No guerrilla war is clean. No army or police force fighting ruthless insurgents will maintain its honour unscathed. And the Extremists in Algeria, which have carved a unique and dreadful reputation for themselves as the most savage guerrillas on earth, can expect little mercy at the hands of its government opponents. They have attacked Algerian villages for more than a year, cutting the throats of women and children, burning babies alive in ovens, disembowelling pregnant women and slaughtering old men with axes. They have even employed a mobile guillotine on the back of a truck to execute their enemies.

But evidence that the massacred villagers were themselves Islamists, and increasing proof that the Algerian security forces remained - at best - incapable of coming to their rescue, has cast grave doubt on the government's role in Algeria's dirty war.
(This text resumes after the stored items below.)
-- ==== Sys2Proof/Machine/Mixer.lean ====
section
/-! DEFINITION. The volume mixer's arithmetic (41_volume_mixer R140 to R143): exact integers, narrowed once at the end. -/

namespace Sys2Proof.Machine

/-- `clamp(v, lo, hi)` (00_scope R8). -/
def clamp (v lo hi : Int) : Int := if v < lo then lo else if hi < v then hi else v

/-- `round_div(p, d)`: the integer nearest to `p / d`, ties away from zero (R142). -/
def roundDiv (p d : Int) : Int :=
  if 0 ≤ p then (2 * p + d) / (2 * d) else -((2 * (-p) + d) / (2 * d))

/-- `MID = WRAP >> 1` (10_state R31). -/
def midOf (wrap : Half) : Half := wrap >>> 1

/-- `scale(raw)` as the exact integer of R141. -/
def scaleInt (wrap vol raw : Half) : Int :=
  clamp (roundDiv (((raw.toNat : Int) - (midOf wrap).toNat) * vol.toNat) Config.volOne + (midOf wrap).toNat) 0 wrap.toNat

/-- `scale(raw)`, which fits 16 bits (R141). -/
def scale (wrap vol raw : Half) : Half := BitVec.ofInt 16 (scaleInt wrap vol raw)

/-- `MID` (R31): not separate state. -/
def State.mid (s : State) : Half := midOf s.wrap

/-- `scale` with the registers' `WRAP` and `VOL` (R141). -/
def State.scaled (s : State) (raw : Half) : Half := scale s.wrap s.vol raw

/-- The packed word of two lanes, left in bits 31:16 (30_encoding R101, 41_volume_mixer R143). -/
def pack (left right : Half) : Word := left ++ right

/-- The output word made from the raw samples at the cursor (40_transfer_ring R124). -/
def State.mixedWord (s : State) : Word :=
  pack (s.scaled s.rawLeft) (if s.mono then s.scaled s.rawLeft else s.scaled s.rawRight)

end Sys2Proof.Machine
end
Indeed, repeated claims that the slaughtered villagers were "accomplices" of the Extremists has raised suspicions that the Algerian regime, which seeks European support in its war against armed opponents, may have had a hand in provoking the slaughter. But the firsthand evidence from its own former security force personnel of torture and secret executions provides unequivocal testimony that the Algerian government has gone beyond the pale of civilized standards of warfare in fighting its enemies.

Among the names of "disappeared" men and women given to The Independent by an Algerian lawyer are those of young women uninvolved in politics - let alone religious extremism - of old men and, in one case, a paraplegic in a wheelchair. A 28-year-old woman called Amina Bensli-mane, who was arrested almost three years ago by security police, is believed to have died under torture at the Chateauneuf police station in Algiers. The relatives of another woman have been told that the bones of one of her feet were broken while she was being interrogated about her brother who is a suspected member of an opposition group.

Confidential evidence from another Algerian lawyer states that a young newly married woman was raped in front of her husband to force him to reveal details of an Islamist group to which it was alleged he belonged. In the past, released prisoners have told of the gang-rape of women prisoners - in one case the rape of a grandmother who was dragged from a torture room covered in blood. Most of the torture in Algiers is carried out in two police commissariats, at Chateauneuf and at Cavignac.

These two torture centres exert terror over the population of Algiers where - on the evidence of two women whose loved ones have been arrested, never to be seen again - men and women are now taken from their homes without arrest warrants or the production of identification papers by the security forces. "You cannot compare 'excesses' with putting babies in ovens," a government official told The Independent in Algiers last week. The frightful reality, however, is that the two sides are now competing in cruelty.

Inspector Abdessalam, who was in charge of police ordnance at the Dar al-Baida police station near Algiers international airport, has described how he watched as suspected "Islamists" were interrogated by torturers - some of whose names have been given to The Independent.

"Sometimes .... prisoners were forced to drink acid or a cloth was tied to their mouths and acid poured over it," he said. "Prisoners were forced to stand next to tables with their testicles on the table and their testicles would be beaten .... A small number of prisoners gave information. Some preferred to be killed. Some died under water torture." Similar testimony came from a female detective called Dalilah who watched two men die strapped to a ladder in the Cavignac police station when their stomachs burst after salt water was pumped into them.